From now on, in analyzing the computational complexity, we assume without loss of generality that $\rho $ divides $n_s$ at each step of the algorithm, and thus $\rho _j\equiv \rho $ holds true. Therefore, at each step, a classical implementation of this method requires to solving $n_s$ different $(n_s-\rho )\times (n_s-\rho )$ linear systems, in the residual-based case, or the inversion of an $(n_s-\rho )\times (n_s-\rho )$ matrix in the power-based setting. Hence, in both situations, each step is computationally demanding.

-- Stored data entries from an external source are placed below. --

-- ==== Sys2Proof/Word.lean ====
section
/-! DEFINITION. The word and the byte of the bus (spec/00_scope.md R7, R9). -/

namespace Sys2Proof

/-- One register or RAM word, 32 bits (R7: bus data width). -/
abbrev Word := BitVec 32

/-- One byte lane of a word (20_memory R77). -/
abbrev Byte := BitVec 8

/-- `s32(w)`: the word read in two's complement (00_scope R9). -/
abbrev s32 (w : Word) : Int := w.toInt

/-- `u32(w)`: the word read unsigned (00_scope R9). -/
abbrev u32 (w : Word) : Nat := w.toNat

end Sys2Proof
end

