-- ==== Sys2Proof/Certificates/Slice0/Obligations.lean ====
section
/-! DEFINITION. The statements for the provers. The formulas of the rules are written out here a second time, under
`Sys2Proof.Rule`, as the rules write them, so that the statements about results do not repeat the model's own functions. -/

namespace Sys2Proof.Rule

open Sys2Proof.Machine

/-- `q(w)` (00_scope R11). -/
def real (w : Word) : ℚ := (w.toInt : ℚ) / 2 ^ 16

/-- `fx(x)` (00_scope R11): floor to a multiple of 2^-16, saturate. -/
def fixed (x : ℚ) : Word := BitVec.ofInt 32 (max (-(2 ^ 31)) (min ⌊x * 2 ^ 16⌋ (2 ^ 31 - 1)))

/-- `clamp(x, lo, hi)` (00_scope R10). -/
def clip (x lo hi : ℚ) : ℚ := min (max x lo) hi

/-- `NWIN = LINE_LEN div WIN_LEN` (00_scope R12). -/
def windows (s : State) : Nat := s.cfg.lineLen.toNat / s.cfg.winLen.toNat

/-- `NPIX = LINE_LEN div CHUNK_W` (00_scope R12). -/
def pixels (s : State) : Nat := s.cfg.lineLen.toNat / s.cfg.chunkW.toNat

/-- `volt(RAW[k])` (41_reconstructor R142). -/
def volt (s : State) (k : Nat) : ℚ :=
  ((s.cfg.baseline.toInt : ℚ) - (((readRam s.mem .raw k).toNat % 2 ^ 16 / 2 ^ s.cfg.rawShift.toNat : Nat) : ℚ))
    / real s.cfg.scale

/-- The mean of `f` over `N` samples from `b` on (00_scope R10). -/
def meanOver (f : Nat → ℚ) (b N : Nat) : ℚ := (∑ m ∈ Finset.range N, f (b + m)) / N

/-- The average voltage of window `j` (41_reconstructor R143). -/
def windowMean (s : State) (j : Nat) : ℚ := meanOver (volt s) (j * s.cfg.winLen.toNat) s.cfg.winLen.toNat

/-- The voltage of aligned sample `i` (41_reconstructor R154). -/
def alignedVolt (s : State) (i : Nat) : ℚ := volt s ((i + s.offset.toNat) % s.cfg.lineLen.toNat)

/-- `SampleIndex(i)` (42_demodulator R161). -/
def sampleNumber (s : State) (i : Nat) : Nat :=
  if s.pMode then s.row.toNat * s.cfg.lineLen.toNat + i else i

/-- The carrier phase of sample index `p` in cycles (42_demodulator R162). -/
def cycles (c : ConfigRegs) (p : Nat) : ℚ := (p + real c.phaseShift) * (c.carrierInc.toNat : ℚ) / 2 ^ 32

/-- The table index of sample `i`: the phase in 256ths of a cycle, floored (42_demodulator R162). -/
def tableIndex (s : State) (i : Nat) : Nat := (⌊256 * cycles s.cfg (sampleNumber s i)⌋ % 256).toNat

/-- The I contribution of aligned sample `i` (42_demodulator R163, R164). -/
def contribI (s : State) (i : Nat) : ℚ :=
  alignedVolt s i * real (readRam s.mem .lut (tableIndex s i)) * real s.cfg.gain

/-- The Q contribution of aligned sample `i` (42_demodulator R163, R164). -/
def contribQ (s : State) (i : Nat) : ℚ :=
  alignedVolt s i * real (readRam s.mem .lut ((tableIndex s i + 64) % 256)) * real s.cfg.gain

/-- `lo` and `hi` are the least and the greatest of `f` over `N` samples from `b` on (00_scope R10). -/
def Extremes (f : Nat → ℚ) (b N : Nat) (lo hi : ℚ) : Prop :=
  IsLeast (f '' Set.Ico b (b + N)) lo ∧ IsGreatest (f '' Set.Ico b (b + N)) hi

/-- The stored luma of chunk `c` (42_demodulator R165, R167, R168). -/
def luma (s : State) (c : Nat) : Word :=
  fixed ((clip (meanOver (alignedVolt s) (c * s.cfg.chunkW.toNat) s.cfg.chunkW.toNat) (real s.cfg.yLo) (real s.cfg.yHi)
    - real s.cfg.yLo) / (real s.cfg.yHi - real s.cfg.yLo))

/-- The stored chroma of chunk `c` for contributions `f` whose spread is `hi - lo` (42_demodulator R165 to R168). -/
def chroma (s : State) (c : Nat) (f : Nat → ℚ) (ceil : Word) (lo hi : ℚ) : Word :=
  fixed (clip (meanOver f (c * s.cfg.chunkW.toNat) s.cfg.chunkW.toNat) (-real s.cfg.iqLim) (real s.cfg.iqLim)
    / real s.cfg.iqLim * min ((hi - lo) / real ceil) 1)

/-- One channel as the integer formula of 43_color R192. -/
def channel (a b : Int) (y i qq : Word) : Int :=
  min (max ((255 * (10000 * y.toInt + a * i.toInt + b * qq.toInt)) / (10000 * 2 ^ 16)) 0) 255

/-- The offset of each configuration register (20_memory R73). -/
def configOffset : CfgReg → BitVec 17
  | .baseline => 0x040#17
  | .rawShift => 0x044#17
  | .scale => 0x048#17
  | .winLen => 0x04C#17
  | .tFall => 0x050#17
  | .tRise => 0x054#17
  | .lineLen => 0x058#17
  | .rowCeil => 0x05C#17
  | .chunkW => 0x060#17
  | .carrierInc => 0x064#17
  | .phaseShift => 0x068#17
  | .gain => 0x06C#17
  | .ampCeilI => 0x070#17
  | .ampCeilQ => 0x074#17
  | .yLo => 0x078#17
  | .yHi => 0x07C#17
  | .iqLim => 0x080#17

/-- The width of each configuration register's field (10_state R33 to R49). -/
def configWidth : CfgReg → Nat
  | .baseline => 32
  | .rawShift => 4
  | .scale => 32
  | .winLen => 9
  | .tFall => 32
  | .tRise => 32
  | .lineLen => 13
  | .rowCeil => 16
  | .chunkW => 9
  | .carrierInc => 32
  | .phaseShift => 32
  | .gain => 32
  | .ampCeilI => 32
  | .ampCeilQ => 32
  | .yLo => 32
  | .yHi => 32
  | .iqLim => 32

/-- The field each configuration register holds, unsigned (10_state R33 to R49). -/
def configField (c : ConfigRegs) : CfgReg → Nat
  | .baseline => c.baseline.toNat
  | .rawShift => c.rawShift.toNat
  | .scale => c.scale.toNat
  | .winLen => c.winLen.toNat
  | .tFall => c.tFall.toNat
  | .tRise => c.tRise.toNat
  | .lineLen => c.lineLen.toNat
  | .rowCeil => c.rowCeil.toNat
  | .chunkW => c.chunkW.toNat
  | .carrierInc => c.carrierInc.toNat
  | .phaseShift => c.phaseShift.toNat
  | .gain => c.gain.toNat
  | .ampCeilI => c.ampCeilI.toNat
  | .ampCeilQ => c.ampCeilQ.toNat
  | .yLo => c.yLo.toNat
  | .yHi => c.yHi.toNat
  | .iqLim => c.iqLim.toNat

/-- The base offset of each RAM window (20_memory R73). -/
def ramBase : Ram → Nat
  | .raw => 0x04000
  | .wavg => 0x08000
  | .ybuf => 0x0C000
  | .ibuf => 0x10000
  | .qbuf => 0x14000
  | .pix => 0x18000
  | .lut => 0x1C000

/-- How many words each RAM has (20_memory R73). -/
def ramCount : Ram → Nat
  | .raw => 4096
  | .wavg => 4096
  | .ybuf => 4096
  | .ibuf => 4096
  | .qbuf => 4096
  | .pix => 4096
  | .lut => 256

/-- The offset of word `i` of a RAM (20_memory R75). -/
def ramOffset (r : Ram) (i : Nat) : BitVec 17 := BitVec.ofNat 17 (ramBase r + 4 * i)

/-- The valid host write `t` clears a status bit or an enable that holds `irq` up, as 10_state R58 says it: a `STATUS`
write with the bit of a `DONE` or an `ERR` that is 1 (R27), an idle `IRQ_EN` write that takes an enable away (R28), or a
soft reset (70_reset_and_hazards R291). -/
def ClearsIrqSource (t : Transaction) (s : State) : Prop :=
  ∃ w : Word,
    (t = busWrite 0x010#17 w ∧ (w.getLsbD 1 = true ∧ s.done = true ∨ w.getLsbD 2 = true ∧ s.err = true)) ∨
    (t = busWrite 0x014#17 w ∧ s.busy = false ∧
      (w.getLsbD 0 = false ∧ s.doneIe = true ∨ w.getLsbD 1 = false ∧ s.errIe = true)) ∨
    (t = busWrite 0x00C#17 w ∧ w.getLsbD 0 = true)

/-- An offset outside the first `n` words of a RAM. -/
def Outside (r : Ram) (n a : Nat) : Prop := ∀ j < n, a < ramAddr r j ∨ ramAddr r j + 4 ≤ a

/-- The state with `Err(code)` raised and nothing else changed (60_exceptions R262). -/
def raised (c : ErrCode) (s : State) : State :=
  { s with err := true, errCode := if s.err then s.errCode else c }

/-- `WAVG[j]` is below the low threshold (41_reconstructor R150). -/
def Fall (s : State) (j : Nat) : Prop := (readRam s.mem .wavg j).toInt < s.cfg.tFall.toInt

/-- `WAVG[j]` is above the high threshold (41_reconstructor R150). -/
def Rise (s : State) (j : Nat) : Prop := s.cfg.tRise.toInt < (readRam s.mem .wavg j).toInt

/-- `f` is the fall window: the first fall in a forward scan, the last in a reverse scan (41_reconstructor R150). -/
def FallWindow (s : State) (f : Nat) : Prop :=
  f < windows s ∧ Fall s f ∧
    (s.scanMode = false → ∀ j < f, ¬ Fall s j) ∧ (s.scanMode = true → ∀ j, f < j → j < windows s → ¬ Fall s j)

/-- `r` is the rise window after `f`: the first rise strictly after it (41_reconstructor R150). -/
def RiseWindow (s : State) (f r : Nat) : Prop :=
  f < r ∧ r < windows s ∧ Rise s r ∧ ∀ j, f < j → j < r → ¬ Rise s j

end Sys2Proof.Rule

open Sys2Proof Sys2Proof.Machine

/-! ### Reset and identity -/

/-- 10_state R60, power-on column: what every register reads after power-on, and the engine and `irq`. -/
def Obligations.PowerOnRegisterValues : Prop :=
  (∀ e ∈ [(Loc.id, 0x41563248#32), (.lineMax, 0x1000#32), (.lutSize, 0x100#32), (.ctrl, 2#32), (.status, 0#32),
      (.irqEn, 0#32), (.cmd, 0#32), (.row, 0#32), (.offset, 0#32), (.syncPos, 0xFFFFFFFF#32), (.cfg .baseline, 0#32),
      (.cfg .rawShift, 4#32), (.cfg .scale, 0#32), (.cfg .winLen, 16#32), (.cfg .tFall, 0xFFD80000#32),
      (.cfg .tRise, 0xFFFB0000#32), (.cfg .lineLen, 0#32), (.cfg .rowCeil, 0#32), (.cfg .chunkW, 8#32),
      (.cfg .carrierInc, 0#32), (.cfg .phaseShift, 0#32), (.cfg .gain, 0x20000#32), (.cfg .ampCeilI, 0#32),
      (.cfg .ampCeilQ, 0#32), (.cfg .yLo, 0#32), (.cfg .yHi, 0#32), (.cfg .iqLim, 0#32)],
    regRead e.1 State.reset = e.2) ∧
  State.reset.busy = false ∧ State.reset.pending = none ∧ State.reset.irq = false

/-- 70_reset_and_hazards R291, R292: a soft reset gives every register its reset value, drops the pending command, and
leaves every RAM byte alone outside the RAM words an aborted command writes. Those words become draws: the form
`Config.freeWord` is the model's (log entry 4). -/
def Obligations.SoftResetRestoresRegistersAndScramblesAborted : Prop :=
  ∀ (s : State) (w : Word), w.getLsbD 0 = true →
    ∃ m n, hostTurn (busWrite 0x00C#17 w) s =
        { State.reset with mem := m, draws := n, agenda := s.agenda, rdata := s.rdata } ∧
      (∀ a, (∀ i, s.busy = true → s.pending = some i → ∀ r k, inRamWriteSet i s.cfg r k = true →
          a < ramAddr r k ∨ ramAddr r k + 4 ≤ a) → readByte m a = readByte s.mem a) ∧
      ∀ i, s.busy = true → s.pending = some i → ∃ draw : Ram → Nat → Nat,
        (∀ r k, inRamWriteSet i s.cfg r k = true → k < r.words →
          s.draws ≤ draw r k ∧ draw r k < n ∧ readRam m r k = Config.freeWord (draw r k)) ∧
        ∀ r k r' k', inRamWriteSet i s.cfg r k = true → inRamWriteSet i s.cfg r' k' = true →
          draw r k = draw r' k' → r = r' ∧ k = k'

In [1, §21], a similar residual-based approach has been speeded up by using Rippa’s algorithm in the case $\rho =1$. In the next section, inspired by ERA [15], which speeds up the computational complexity for any $\rho \ge 1$, we provide a fast implementation of the proposed algorithm.

3 Efficient Reduced Basis Algorithm (ERBA)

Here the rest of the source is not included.